• WHAT THE TASK REQUIRES: Please quote exactly the opening lines of the data, from the first line to the one where "s.ENG_LATCH := rfl" appears.

• Records contained in a dataset:
section byteStored
variable (b : Byte) (s : State)
@[simp] theorem byteStored_P : (byteStored b s).P = s.P := rfl
@[simp] theorem byteStored_FSM : (byteStored b s).FSM = s.FSM := rfl
@[simp] theorem byteStored_STOP_REQ : (byteStored b s).STOP_REQ = s.STOP_REQ := rfl
@[simp] theorem byteStored_ENG_MODE : (byteStored b s).ENG_MODE = s.ENG_MODE := rfl
@[simp] theorem byteStored_ENG_LATCH : (byteStored b s).ENG_LATCH = s.ENG_LATCH := rfl
@[simp] theorem byteStored_BUF_LEN : (byteStored b s).BUF_LEN = s.BUF_LEN := rfl
@[simp] theorem byteStored_FB : (byteStored b s).FB = s.FB.write s.BUF_LEN b := rfl
@[simp] theorem byteStored_CSUM_CNT : (byteStored b s).CSUM_CNT = s.CSUM_CNT := rfl
@[simp] theorem byteStored_WARN : (byteStored b s).WARN = s.WARN := rfl
@[simp] theorem byteStored_SLOT_VALID : (byteStored b s).SLOT_VALID = s.SLOT_VALID := rfl
@[simp] theorem byteStored_SLOT : (byteStored b s).SLOT = s.SLOT := rfl
@[simp] theorem byteStored_signals : (byteStored b s).signals = [] := rfl
@[simp] theorem byteStored_frameLen : (byteStored b s).frameLen = s.frameLen := rfl
end byteStored

section membership
variable (x : Signal) (s : State)

theorem mem_signals_countEmpty :
    x ∈ (countEmpty s).signals ↔
      x ∈ s.signals ∨ x = .warning .baudSuspect ∧ 32 < satInc s.P.CNT_W s.FAILCNT := by
  by_cases hc : 32 < satInc s.P.CNT_W s.FAILCNT <;> simp [hc]

theorem mem_signals_checkTrailer (F : List Byte) (L : Nat) (T : Marker) :
    x ∈ (checkTrailer F L T s).signals ↔
      x ∈ s.signals ∨ x = .warning .csumMismatch ∧ trailerOk F L T = false := by
  cases h : trailerOk F L T <;> simp [h]

theorem mem_signals_checkTargetType (c : Byte) :
    x ∈ (checkTargetType c s).signals ↔
      x ∈ s.signals ∨ x = .warning .ttInvalid ∧ reservedTargetType c = true := by
  cases h : reservedTargetType c <;> simp [h]

theorem mem_signals_afterPublish :
    x ∈ (afterPublish s).signals ↔ x ∈ s.signals ∨ x = .stopped ∧ s.STOP_REQ = true := by
  cases h : s.STOP_REQ <;> simp [h]

/-- An empty read in COLLECT warns of the abort, and of the baud rate at most (R173). -/
theorem mem_signals_abort : x ∈ (enterHunt (raiseWarning .frameAbort (countEmpty s))).signals ↔
    x ∈ s.signals ∨ x = .warning .baudSuspect ∧ 32 < satInc s.P.CNT_W s.FAILCNT ∨
      x = .warning .frameAbort := by
  rw [enterHunt_signals, raiseWarning_signals, List.mem_append, List.mem_singleton, mem_signals_countEmpty,
    or_assoc]

end membership

section deliverFrame
variable (F : List Byte) (s : State)
@[simp] theorem deliverFrame_FSM : (deliverFrame F s).FSM = if s.STOP_REQ then .idle else .hunt := by
  simp [deliverFrame]

/-- A delivered frame is no longer in flight (R186). -/
theorem deliverFrame_FSM_ne_collect : (deliverFrame F s).FSM ≠ .collect := by
  rw [deliverFrame_FSM]
  split <;> decide

@[simp] theorem deliverFrame_ENG_MODE : (deliverFrame F s).ENG_MODE = s.ENG_MODE := by simp [deliverFrame]
@[simp] theorem deliverFrame_BUF_LEN : (deliverFrame F s).BUF_LEN = 0 := by simp [deliverFrame]
@[simp] theorem deliverFrame_CSUM_CNT : (deliverFrame F s).CSUM_CNT =
    if trailerOk F s.frameLen s.P.TRL_TLM then s.CSUM_CNT else satInc s.P.CNT_W s.CSUM_CNT := by
  simp [deliverFrame]
@[simp] theorem deliverFrame_SLOT_VALID : (deliverFrame F s).SLOT_VALID = true := by simp [deliverFrame]
@[simp] theorem deliverFrame_GATES_VALID : (deliverFrame F s).SLOT.GATES_VALID = s.ENG_LATCH := by
  simp [deliverFrame, Slot.publish, extract_gates_isSome]

/-- A delivered frame's signals (R180). -/
theorem mem_signals_deliverFrame (x : Signal) : x ∈ (deliverFrame F s).signals ↔
    x ∈ s.signals ∨ x = .warning .csumMismatch ∧ trailerOk F s.frameLen s.P.TRL_TLM = false ∨
      x = .warning .ttInvalid ∧ reservedTargetType (byteAt F s.P.OFF_TT) = true ∨ x = .publish ∨
      x = .stopped ∧ s.STOP_REQ = true := by
  simp only [deliverFrame, mem_signals_afterPublish, publish_signals, List.mem_append, List.mem_singleton,
    mem_signals_checkTargetType, mem_signals_checkTrailer, publish_STOP_REQ, checkTargetType_STOP_REQ,
    checkTrailer_STOP_REQ, or_assoc]
  rfl

end deliverFrame

/-- The two decode commands, with the bytes each needs and the answer it computes (R265, R267). -/
inductive Decodes (P : Params) : Instr → Nat → (List Byte → Response) → Prop where
  | fw : Decodes P .decFw P.needFw (firmwareFields P)
  | mac : Decodes P .decMac P.needMac (addressField P)

theorem exec_of_decodes {i : Instr} {s : State} {need : Nat} {answer : List Byte → Response}
    (hd : Decodes s.P i need answer) : exec i s = hostStep s (decodeAck need answer) := by
  cases hd <;> rfl

theorem Decodes.isHost {P : Params} {i : Instr} {need : Nat} {answer : List Byte → Response}
    (hd : Decodes P i need answer) : i.isHost = true := by
  cases hd <;> rfl

/-- The bytes a decode command reads fail its precondition (R264). -/
def decUnmet (need : Nat) (s : State) : Prop :=
  decFits need s = false ∨
    ∃ F, s.memRead 0 s.BUF_LEN = some F ∧ startsWith F s.P.HDR_ACK = false

/-! ### The outcomes -/

/-- What an instruction answers in state `s`: the instruction and the next state. -/
inductive Answers (s : State) : Instr → State → Prop where
  | notEnabled {e : Instr} (he : e.isEvent = true) (hf : s.FSM = .idle) :
      Answers s e (withOutputs none s)
  | shiftByte {b : Byte} (hf : s.FSM = .hunt) (hm : headerMatch s.P (s.WIN.shift (.byte b)) = false) :
      Answers s (.evByte b) { countByte (withOutputs none s) with WIN := s.WIN.shift (.byte b) }
  | matchByte {b : Byte} (hf : s.FSM = .hunt) (hm : headerMatch s.P (s.WIN.shift (.byte b)) = true)
      (hc : 4 ≤ s.P.BUF_CAP) :
      Answers s (.evByte b) (emit .sync
        { countByte (withOutputs none s) with
          WIN := s.WIN.shift (.byte b)
          FB := s.FB.writeList 0 s.P.HDR_TLM.toList
          ENG_LATCH := s.ENG_MODE
          BUF_LEN := 4
          FSM := .collect })
  | shiftHole (hf : s.FSM = .hunt) :
      Answers s .evEmpty { countEmpty (withOutputs none s) with WIN := s.WIN.shift .hole }
  | storeByte {b : Byte} (hf : s.FSM = .collect) (hc : s.BUF_LEN < s.P.BUF_CAP)
      (hl : s.BUF_LEN + 1 < s.frameLen) :
      Answers s (.evByte b) { byteStored b s with BUF_LEN := s.BUF_LEN + 1 }
  | dropByte {b : Byte} {F : List Byte} (hf : s.FSM = .collect) (hc : s.BUF_LEN < s.P.BUF_CAP)
      (hl : s.frameLen ≤ s.BUF_LEN + 1)
      (hF : (s.FB.write s.BUF_LEN b).readList 0 s.frameLen = some F)
      (hd : s.ENG_LATCH = false ∧ engSig s.P F = true) :
      Answers s (.evByte b) (dropFrame (byteStored b s))
  | deliverByte {b : Byte} {F : List Byte} (hf : s.FSM = .collect) (hc : s.BUF_LEN < s.P.BUF_CAP)
      (hl : s.frameLen ≤ s.BUF_LEN + 1)
      (hF : (s.FB.write s.BUF_LEN b).readList 0 s.frameLen = some F)
      (hd : s.ENG_LATCH = true ∨ engSig s.P F = false) :
      Answers s (.evByte b) (deliverFrame F (byteStored b s))
  | abort (hf : s.FSM = .collect) :
      Answers s .evEmpty (enterHunt (raiseWarning .frameAbort (countEmpty (withOutputs none s))))
  | nop : Answers s .nop (withOutputs (some .unit) s)
  | start (hf : s.FSM = .idle) :
      Answers s .start (emit .started (enterHunt { withOutputs (some .unit) s with STOP_REQ := false }))
  | startIgnored (hf : s.FSM ≠ .idle) :
      Answers s .start (raiseWarning .opIgnored (withOutputs (some .unit) s))
  | stopRequested (hf : s.FSM ≠ .idle) :
      Answers s .stop { withOutputs (some .unit) s with STOP_REQ := true }
  | stopIgnored (hf : s.FSM = .idle) :
      Answers s .stop (raiseWarning .opIgnored (withOutputs (some .unit) s))
  | setEng {v : Bool} : Answers s (.setEng v) { withOutputs (some .unit) s with ENG_MODE := v }
  | getReading (hv : s.SLOT_VALID = true) :
      Answers s .getData (respond (.reading s.SLOT.reading) (withOutputs (some .unit) s))
  | getEmpty (hv : s.SLOT_VALID = false) :
      Answers s .getData (respond .empty (raiseWarning .emptyRead (withOutputs (some .unit) s)))
  | getStatus : Answers s .getStatus (respond (.status s.statusRegs) (withOutputs (some .unit) s))
  | clrWarn {m : Byte} : Answers s (.clrWarn m) (clearWarnings m (withOutputs (some .unit) s))
  | bufClr (hf : s.FSM = .idle) : Answers s .bufClr { withOutputs (some .unit) s with BUF_LEN := 0 }
  | bufClrBusy (hf : s.FSM ≠ .idle) :
      Answers s .bufClr (raiseFault .busy (withOutputs (some .unit) s))
  | bufPush {b : Byte} (hf : s.FSM = .idle) (hc : s.BUF_LEN < s.P.BUF_CAP) :
      Answers s (.bufPush b)
        { withOutputs (some .unit) s with FB := s.FB.write s.BUF_LEN b, BUF_LEN := s.BUF_LEN + 1 }
  | bufFull {b : Byte} (hf : s.FSM = .idle) (hc : s.BUF_LEN = s.P.BUF_CAP) :
      Answers s (.bufPush b) (raiseFault .bufOvf (withOutputs (some .unit) s))
  | bufPushBusy {b : Byte} (hf : s.FSM ≠ .idle) :
      Answers s (.bufPush b) (raiseFault .busy (withOutputs (some .unit) s))
  | decBusy {i : Instr} {need : Nat} {answer : List Byte → Response}
      (hd : Decodes s.P i need answer) (hf : s.FSM ≠ .idle) :
      Answers s i (raiseFault .busy (respond .noFields (withOutputs (some .unit) s)))
  | decRefused {i : Instr} {need : Nat} {answer : List Byte → Response}
      (hd : Decodes s.P i need answer) (hf : s.FSM = .idle) (hu : decUnmet need s) :
      Answers s i (raiseFault .decPrecond (respond .noFields (withOutputs (some .unit) s)))
  | decAnswered {i : Instr} {need : Nat} {answer : List Byte → Response} {F : List Byte}
      (hd : Decodes s.P i need answer) (hf : s.FSM = .idle) (hn : decFits need s = true)
      (hF : s.memRead 0 s.BUF_LEN = some F) (hs : startsWith F s.P.HDR_ACK = true) :
      Answers s i (respond (answer F)
        (checkTrailer F s.BUF_LEN s.P.TRL_ACK (respond .noFields (withOutputs (some .unit) s))))

/-! ### The outcomes are exec's -/

theorem collectByte_answers {s t : State} {b : Byte} (hf : s.FSM = .collect)
    (h : collectByte b (withOutputs none s) = .next t) : Answers s (.evByte b) t := by
  obtain ⟨hc, h⟩ := collectByte_next h
  obtain ⟨hl, rfl⟩ | ⟨hl, F, hF, rfl⟩ := afterStore_next h
  · exact .storeByte hf hc hl
  · obtain ⟨hm, hg, heq⟩ | ⟨hd, heq⟩ := completeFrame_cases F (byteStored b s)
    · exact heq ▸ .dropByte hf hc hl hF ⟨hm, hg⟩
    · exact heq ▸ .deliverByte hf hc hl hF hd

theorem evByte_answers {s t : State} {b : Byte} (h : exec (.evByte b) s = .next t) :
    Answers s (.evByte b) t := by
  obtain ⟨-, ⟨hf, rfl⟩ | ⟨hf, h⟩ | ⟨hf, h⟩⟩ := evByte_next h
  · exact .notEnabled rfl hf
  · obtain ⟨hm, rfl⟩ | ⟨hm, h⟩ := huntByte_next h
    · exact .shiftByte hf hm
    · obtain ⟨hc, rfl⟩ := matchHeader_next h
      exact .matchByte hf hm hc
  · exact collectByte_answers hf h

theorem decode_answers {s t : State} {i : Instr} {need : Nat} {answer : List Byte → Response}
    (hd : Decodes s.P i need answer)
    (h : decodeAck need answer (withOutputs (some .unit) s) = .next t) : Answers s i t := by
  obtain ⟨hf, h⟩ | ⟨hf, rfl⟩ := whenIdle_next h
  · split at h
    · next hn =>
      split at h
      · cases h
      · next F hF =>
        split at h <;> cases h
        · next hs => exact .decAnswered hd hf hn hF hs
        · next hs => exact .decRefused hd hf (.inr ⟨F, hF, Bool.eq_false_iff.2 hs⟩)
    · next hn => cases h; exact .decRefused hd hf (.inl (Bool.eq_false_iff.2 hn))
  · exact .decBusy hd hf

theorem answers_of_exec {i : Instr} {s t : State} (h : exec i s = .next t) : Answers s i t := by
  cases i with
  | evByte b => exact evByte_answers h
  | evEmpty =>
    obtain ⟨-, ⟨hf, rfl⟩ | ⟨hf, rfl⟩ | ⟨hf, rfl⟩⟩ := evEmpty_next h
    · exact .notEnabled rfl hf
    · exact .shiftHole hf
    · exact .abort hf
  | nop => obtain ⟨-, rfl⟩ := nop_next h; exact .nop
  | start =>
    obtain ⟨-, ⟨hf, rfl⟩ | ⟨hf, rfl⟩⟩ := start_next h
    · exact .start hf
    · exact .startIgnored hf
  | stop =>
    obtain ⟨-, ⟨hf, rfl⟩ | ⟨hf, rfl⟩⟩ := stop_next h
    · exact .stopIgnored hf
    · exact .stopRequested hf
  | setEng v => obtain ⟨-, rfl⟩ := setEng_next h; exact .setEng
  | getData =>
    obtain ⟨-, ⟨hv, rfl⟩ | ⟨hv, rfl⟩⟩ := getData_next h
    · exact .getReading hv
    · exact .getEmpty hv
  | getStatus => obtain ⟨-, rfl⟩ := getStatus_next h; exact .getStatus
  | clrWarn m => obtain ⟨-, rfl⟩ := clrWarn_next h; exact .clrWarn
  | bufClr =>
    obtain ⟨-, ⟨hf, rfl⟩ | ⟨hf, rfl⟩⟩ := bufClr_next h
    · exact .bufClr hf
    · exact .bufClrBusy hf
  | bufPush b =>
    obtain ⟨-, ⟨hf, rfl⟩ | ⟨hf, hc, rfl⟩ | ⟨hf, hc, rfl⟩⟩ := bufPush_next h
    · exact .bufPushBusy hf
    · exact .bufFull hf hc
    · exact .bufPush hf hc
  | decFw => exact decode_answers .fw (decFw_next h).2
  | decMac => exact decode_answers .mac (decMac_next h).2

• ANSWER SPACE:
section byteStored
variable (b : Byte) (s : State)
@[simp] theorem byteStored_P : (byteStored b s).P = s.P := rfl
@[simp] theorem byteStored_FSM : (byteStored b s).FSM = s.FSM := rfl
@[simp] theorem byteStored_STOP_REQ : (byteStored b s).STOP_REQ = s.STOP_REQ := rfl
@[simp] theorem byteStored_ENG_MODE : (byteStored b s).ENG_MODE = s.ENG_MODE := rfl
@[simp] theorem byteStored_ENG_LATCH : (byteStored b s).ENG_LATCH = s.ENG_LATCH := rfl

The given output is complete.